The purpose of the course is to develop an understanding of the organization of programming languages and introduce the formal study of programming language specification and analysis. Topics covered usually include: language definition structure, data types and structures, control structures and data flow, run-time consideration, interpretative languages, lexical analysis, and parsing. Prerequisite - C or better in CS 202.

Prerequisites

Student must have knowledge of Programming and Elementary Data Structures


Standard Content

Course Outline

The course begins with a history of programming languages, and the various programming paradigms are introduced. The Logic Programming paradigm is covered using Prolog as the example. Backtracking, unification, recursion, the cut , depth first search are covered. Stack overflows, occurs check , and floundering problems are covered. Applications covered are list processing, state space problem solving, constraint processing, expert systems, natural language processing and parsing. The Functional Programming paradigm is illustrated using Haskell. Covered are list processing and the conversion to tail recursion using the method of accumulating parameters, fixed point computation, square root computation and sorting, testing of perfect numbers, and implementing the Sieve or Eratosthenes using Lazy Evaluation, available in Haskell.
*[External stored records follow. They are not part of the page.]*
-- ==== Sys2Proof/Machine/Step.lean ====
section
/-!
DEFINITION. One step of the block: the command at the front of the queue, or one TIME cycle while nothing waits.
Log: 1 (DESIGN CHOICE), 5 (DESIGN CHOICE), 95 (DESIGN CHOICE).
-/
namespace Sys2Proof.Machine

/-- One TIME cycle passes: the timebase moves by its increment (R50), and the powered cycles count. In OFF and SLEEP TIME stands still (R612). -/
def State.idle (s : State) : State :=
  if s.m.state < 2 then s else { s with env := { s.env with time := s.env.time.tick, powered := s.env.powered + 1 } }

/-- A step: the first waiting command, on the state with the rest of the queue; with none waiting, one TIME cycle. -/
def step (s : State) : Host.Outcome State Fault Refusal :=
  match s.pending with
  | [] => .next s.idle
  | c :: rest => exec c { s with pending := rest }

/-- The state with the command a word spells at the front of its queue; no word spells one. -/
def State.withFetchWord (s : State) (nbits w : Nat) : State :=
  match decodeTableWord nbits w with
  | some c => { s with pending := c :: s.pending }
  | none => s

end Sys2Proof.Machine
end

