/-- What happens at the bridge lines and to the roles (R460, R502 to R528): the condition holds or goes, claims are won and withdrawn, a peer that releases its line
or falls silent is taken over from, a holder is found or lost, roles resolve after start, and switchovers and port tests end. That the holder shows on
the controllers too, and that these durations are those of powered time, are the model's choices (log entry 125). -/
def Obligations.BridgeAndRoles : Prop :=
  ∀ (s : State),
    (∀ (n : Nat) (m1 : Mach), n < 2 → s.m.pos = n → s.m.ownBridged s.env = true → m1 = (s.m.holderNote s.env n).setBridge s.env true →
        exec (.bridgeCondition n) s = s.becomes (if m1.b .STK_BRG_claiming then m1.claimWon s.env else m1)
        ∧ ∃ t : State, exec (.bridgeCondition n) s = .next t ∧ t.m.b .STK_BRG_cond = true ∧ t.m.b .STK_BRG_claiming = false
          ∧ t.m.b .STK_STS_holder_valid = true ∧ t.m.g .STK_STS_holder = n ∧ t.env = s.env)
    ∧ (∀ n : Nat, n < 2 → 2 ≤ s.m.pos → s.m.lineHolds s.env n = true →
        exec (.bridgeCondition n) s = s.becomes (s.m.holderIs s.env n)
        ∧ ∃ t : State, exec (.bridgeCondition n) s = .next t ∧ t.m.b .STK_STS_holder_valid = true ∧ t.m.g .STK_STS_holder = n
          ∧ t.m.role = (if s.m.role = 7 then 3 else s.m.role) ∧ t.env = s.env)
    ∧ (s.m.pos < 2 → s.m.lineHolds s.env s.m.peerPos = true → exec (.bridgeCondition s.m.peerPos) s = s.becomes (s.m.holderNote s.env s.m.peerPos))
    ∧ (2 ≤ s.m.pos → s.m.pairBridged s.env = true →
        ∃ t : State, exec (.bridgeCondition 2) s = .next t ∧ t.m.b .STK_BRG_pair_cond = true ∧ t.m.b .STK_STS_xprimary = true ∧ t.m.b .STK_BRG_claiming = false
          ∧ t.env = s.env)
    ∧ (∀ (n : Nat) (low : Bool), n < 2 → s.m.pos = n →
        ∃ t : State, exec (.bridgeLineChange n low) s = .next t ∧ t.m.b .STK_BRG_own_rd = low ∧ t.env = s.env)
    ∧ (s.m.pos < 2 → ∃ t : State, exec (.bridgeLineChange s.m.peerPos true) s = .next t ∧ t.m.b .STK_BRG_peer_rd = true ∧ t.m.b .STK_BRG_cond = false
          ∧ t.env = s.env)
    ∧ (∀ (n : Nat) (low : Bool), n < 2 → 2 ≤ s.m.pos → exec (.bridgeLineChange n low) s = s.becomes (s.m.lineRead s.env n low))
    ∧ (s.m.mustWithdraw s.env = true → exec .claimWithdraw s = s.becomes (s.m.claimWithdraw s.env)
        ∧ ∃ t : State, exec .claimWithdraw s = .next t ∧ t.m.b .STK_BRG_claiming = false ∧ t.m.b .STK_BRG_own_drv = false ∧ t.env = s.env)
    ∧ (s.m.takesFrom s.m.overPos = true → s.m.b .STK_BRG_peer_rd = false → s.m.lineFor s.env s.m.peerLine 100000 = true →
        (s.m.peer s.m.overPos).flags.testBit 0 = true →
        exec .peerReleaseDetect s = s.becomes (s.m.claim s.env (s.m.takeCause 1))
        ∧ (s.m.lineAllowed = true → s.m.b .STK_BRG_claiming = false → s.m.b .STK_BRG_cond = false → s.m.b .STK_BRG_stuck_peer = false →
            ∃ t : State, exec .peerReleaseDetect s = .next t ∧ t.m.b .STK_BRG_claiming = true ∧ t.m.b .STK_BRG_own_drv = true
              ∧ t.m.stk.drvAt = s.env.upNs ∧ t.env = s.env))
    ∧ (s.m.pos < 2 → s.m.b .STK_BRG_own_drv = false → s.m.b .STK_BRG_own_rd = true → s.m.b .STK_BRG_stuck_own = false →
        ∃ t : State, exec (.bridgeStuck true) s = .next t ∧ t.m.b .STK_BRG_stuck_own = true ∧ t.m.bit Reg.STK_IRQ_STS 7 = true ∧ t.env = s.env)
    ∧ (s.m.pos < 2 → s.m.peerStuck s.env = true → s.m.b .STK_BRG_stuck_peer = false →
        ∃ t : State, exec (.bridgeStuck false) s = .next t ∧ t.m.b .STK_BRG_stuck_peer = true ∧ t.m.bit Reg.STK_IRQ_STS 7 = true ∧ t.env = s.env)
    ∧ (∀ p : Nat, p < 6 → s.m.hbMissed s.env p = true →
        ((s.m.peer p).miss + 1 ≠ 3 → exec (.heartbeatMiss p) s = s.becomes (s.m.setPeer p fun q => { q with miss := q.miss + 1, missed := some (dueMs s.env) }))
        ∧ (s.m.stk.peers.length = 6 → ∃ t : State, exec (.heartbeatMiss p) s = .next t ∧ (t.m.peer p).miss = (s.m.peer p).miss + 1 ∧ t.env = s.env
            ∧ ((s.m.peer p).miss = 2 → (t.m.peer p).present = false ∧ t.m.bit Reg.STK_MEMBERS p = false)))
    ∧ (2 ≤ s.m.pos → s.m.b .STK_STS_holder_valid = true →
        (s.m.holderSilent s.env = true → exec (.holderHoldExpire true) s = s.becomes ((s.m.isolate s.env 3).setBridge s.env false)
          ∧ ∃ t : State, exec (.holderHoldExpire true) s = .next t ∧ t.m.role = 4 ∧ t.m.g .STK_STS_iso_cause = 3 ∧ t.m.b .STK_BRG_cond = false ∧ t.env = s.env)
        ∧ (s.m.holderGone s.env = true → exec (.holderHoldExpire false) s = s.becomes (((s.m.sb .STK_STS_holder_valid false).stkIrq 11).xBridge s.env)
          ∧ ∃ t : State, exec (.holderHoldExpire false) s = .next t ∧ t.m.b .STK_STS_holder_valid = false ∧ t.m.b .STK_BRG_cond = false ∧ t.env = s.env))
    ∧ (s.m.pos < 2 → s.m.b .STK_STS_holder_valid = true → s.m.holderGone s.env = true →
        exec (.holderHoldExpire false) s = s.becomes (s.m.sb .STK_STS_holder_valid false))
    ∧ (s.m.role = 7 → s.m.pos < 2 → s.m.state = 3 → s.m.b .STK_BRG_claiming = false →
        s.m.boot.fhAt + 50000000 ≤ s.env.powered → exec .roleResolve s = s.becomes (s.m.resolveRole s.env)
        ∧ (s.m.stk.heard = true → ∃ t : State, exec .roleResolve s = .next t ∧ t.m.role = 2 ∧ t.env = s.env))
    ∧ (∀ (pass : Bool) (m1 : Mach), m1 = s.m.islandTested s.env pass →
        exec (.islandSelftestEnd pass) s = s.becomes (if m1.stk.waits && m1.lineAllowed then m1.resolveRole s.env else m1))
    ∧ (s.m.saf.state = 1 → s.m.stk.waits = false → ∀ pass : Bool,
        ∃ t : State, exec (.islandSelftestEnd pass) s = .next t ∧ t.m.saf.state = (if pass then 2 else 3) ∧ t.env = s.env)
    ∧ (s.m.role = 4 → s.m.g .STK_STS_iso_cause = 3 → s.m.b .STK_CFG_auto_rejoin = true → 2 ≤ s.m.pos →
        (s.m.activeFor s.env 0 = true ∨ s.m.activeFor s.env 1 = true) →
        exec .autoRejoin s = s.becomes (s.m.setRole s.env 3 0) ∧ ∃ t : State, exec .autoRejoin s = .next t ∧ t.m.role = 3 ∧ t.env = s.env)
    ∧ (s.m.role = 4 → s.m.g .STK_STS_iso_cause = 3 → s.m.b .STK_CFG_auto_rejoin = true → s.m.pos < 2 → s.m.activeFor s.env s.m.peerPos = true →
        ∃ t : State, exec .autoRejoin s = .next t ∧ t.m.role = 2 ∧ t.env = s.env)
    ∧ (∀ x : SyncIn, s.m.stk.sync = some x → x.done = false → s.m.role = 2 → x.start + 2000000000 ≤ s.env.upNs →
        exec .resyncTimeout s = s.becomes (s.m.syncFail s.env 2)
        ∧ (s.m.g .STK_SYNC_STS_attempts = 0 → ∃ t : State, exec .resyncTimeout s = .next t ∧ t.m.role = 2 ∧ t.m.g .STK_SYNC_STS_phase = 1
            ∧ t.m.g .STK_SYNC_STS_attempts = 1 ∧ t.m.stk.sync = some ⟨s.env.upNs, none, none, none, [], false, 0⟩ ∧ t.env = s.env))
    ∧ (s.m.pl.tail = none → s.m.pl.cyc.done = false → s.m.pl.cyc.formed = true → s.m.pl.cyc.at_ + 1500000 ≤ s.env.ns →
        exec .digestCompare s = s.becomes (((s.m.digestCompare s.env).syncLater).cycleCommit false)
        ∧ ∃ t : State, exec .digestCompare s = .next t ∧ t.m.pl.cyc.done = true ∧ t.env = s.env)
    ∧ (∀ c : CycleRec, s.m.pl.tail = some c → c.formed = true → c.at_ + 1500000 ≤ s.env.ns →
        ∃ t : State, exec .digestCompare s = .next t ∧ t.m.pl.tail = none ∧ t.m.pl.cyc = s.m.pl.cyc ∧ t.env = s.env)
    ∧ (∀ (n : Nat) (c : Cmd) (m2 : Mach), s.m.stk.switch = some (n, some (0x89, c), false) → s.m.role = 0 → s.m.switchNow s.env n = some true →
        m2 = (s.m.setStk fun x => { x with switch := none }).lineRelease s.env →
        exec .switchoverRelease s = s.answers 0x89 c (m2.setRole s.env 1 0) stOk (le 8 n) []
        ∧ ∃ t : State, exec .switchoverRelease s = .next t ∧ t.m.role = 1 ∧ t.m.b .STK_BRG_own_drv = false ∧ t.m.stk.switch = none ∧ t.env = s.env)
    ∧ (∀ (n : Nat) (c : Cmd), s.m.stk.switch = some (n, some (0x89, c), false) → s.m.role = 0 → s.m.switchNow s.env n = some false →
        exec .switchoverRelease s = s.answers 0x89 c (s.m.setStk fun x => { x with switch := none }) stState [] [])
    ∧ (∀ (port n at_ : Nat) (c : Cmd) (pass : Bool), port < 2 → (s.m.stk.test.find? fun x => x.1 == port) = some (port, c, n, at_) →
        at_ + 1000000000 ≤ s.env.upNs →
        exec (.linkTestEnd port pass) s = s.answers 0x8E c (s.m.setStk fun x => { x with test := x.test.filter fun y => y.1 != port }) stOk
          (le 1 (if pass then 0 else 1) ++ le 3 0 ++ le 4 (s.m.stk.errs.getD port 0 - n)) []
        ∧ ∃ t : State, exec (.linkTestEnd port pass) s = .next t ∧ (t.m.stk.test.any fun y => y.1 == port) = false ∧ t.env = s.env)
Proofs of list properties using structural induction are covered, and the implementation of data structures using Haskell is covered. The Object Oriented Programming paradigm is covered using Smalltalk: introduced are the elements of the GUI: browsers, Workspaces, and Transcripts, Defining classes, and objects, inheritance and aggregation hierarchies are introduced. Avoidance of conditional code through polymorphism, polymorphism within and across inheritance hierarchies is considered, and the model –view – controller pattern through the use of the dependency mechanism are described. The issue of aggregation vs. inheritance is discussed via a concrete example. The Concurrent Programming paradigm is introduced. Three synchronization problems are considered: Serialization, Mutual Exclusion and the Rendezvous. Semaphores are introduced and the use of Semaphores in solving the synchronization problems are discussed. Implementations of the solutions are given in Smalltalk, using the Process and Semaphore implementations available in Smalltalk. Finally aspects of the syntax and semantics of programming languages are covered.

Learning Outcomes

Functional, Logic, Object-Oriented and Concurrent programming paradigms, syntax and semantics of programming languages.


Important Assignments and/or Exam Questions

In each of the programming paradigms, short assignments, and a larger assignment are given.